** TASK REQUIREMENTS **
Give the number of lines in these entries that contain the string "have", with no further comment.

** RECORDED INFORMATION **
-- ==== Sys2Proof/Laws/Invariant.lean ====
section
/-! SUPPORT. The machine's invariant (spec/10_state.md R38, R39): a check on the listed words that implies it, and
where the commands' writes stand with respect to it. -/

namespace Sys2Proof.Machine

open Sys2Proof

/-- No word is listed at an address of a slot at or above `NLIVE`. -/
abbrev State.PaddedCells (s : State) : Prop :=
  ∀ c ∈ s.mem.cells, oscBase ≤ c.1 → (c.1 - oscBase) % oscStride < s.nlive

/-- With no word listed for them, the slots at or above `NLIVE` are zero (R38). -/
theorem State.PaddedCells.padded {s : State} (h : s.PaddedCells) (hm : s.params.maxOsc ≤ oscStride) : s.Padded := by
  intro f i hi hi'
  refine Memory.osc_unlisted _ _ _ (List.lookup_eq_none_iff.mpr (fun c hc => ?_))
  have hb := oscBase_le_oscAddr f i
  have hmod : (oscAddr f i - oscBase) % oscStride = i := by
    unfold oscAddr
    rw [show oscBase + f.index * oscStride + i - oscBase = i + oscStride * f.index by rw [Nat.mul_comm]; omega,
      Nat.add_mul_mod_self_left, Nat.mod_eq_of_lt (by omega)]
  rw [bne_iff_ne]
  intro hca
  have := h c hc (by omega)
  rw [← hca, hmod] at this
  omega

/-- A decidable form of the invariant, stronger in its last part. -/
def State.invCheck (s : State) : Bool :=
  decide s.params.legal && decide s.mem.wf && decide s.InMap && decide s.Sized && decide s.PaddedCells

theorem State.inv_of_check {s : State} (h : s.invCheck = true) : s.Inv := by
  simp only [State.invCheck, Bool.and_eq_true, decide_eq_true_eq] at h
  obtain ⟨⟨⟨⟨h1, h2⟩, h3⟩, h4⟩, h5⟩ := h
  refine ⟨h1, h2, h3, h4, h5.padded ?_⟩
  unfold Params.legal at h1
  unfold oscStride
  omega

/-- The bounds every state with the invariant has (R5, R39). -/
theorem State.Inv.bounds {s : State} (h : s.Inv) :
    0 < s.params.w ∧ s.nlive ≤ s.params.maxOsc ∧ s.params.maxOsc ≤ oscStride ∧ s.params.maxFrames ≤ oscStride := by
  have h1 := h.legal
  have h2 := h.sized
  unfold Params.legal at h1
  unfold State.Sized at h2
  unfold oscStride
  omega

/-- A slot word below `MAXOSC` is mapped (R64). -/
theorem mappedWord_oscAddr (p : Params) (f : Field) {i : Nat} (h : i < p.maxOsc) (hm : p.maxOsc ≤ oscStride) :
    MappedWord p (oscAddr f i) = true := by
  have := f.index_lt
  unfold MappedWord oscAddr
  simp only [Bool.or_eq_true, Bool.and_eq_true, decide_eq_true_eq]
  right
  unfold oscBase oscStride at *
  omega

/-- An output word below `MAXFRAMES` is mapped (R64). -/
theorem mappedWord_obuf (p : Params) {k : Nat} (h : k < p.maxFrames) : MappedWord p (obufBase + k) = true := by
  unfold MappedWord
  simp only [Bool.or_eq_true, Bool.and_eq_true, decide_eq_true_eq]
  left; right; omega

end Sys2Proof.Machine
end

** EXPECTED ANSWER **
6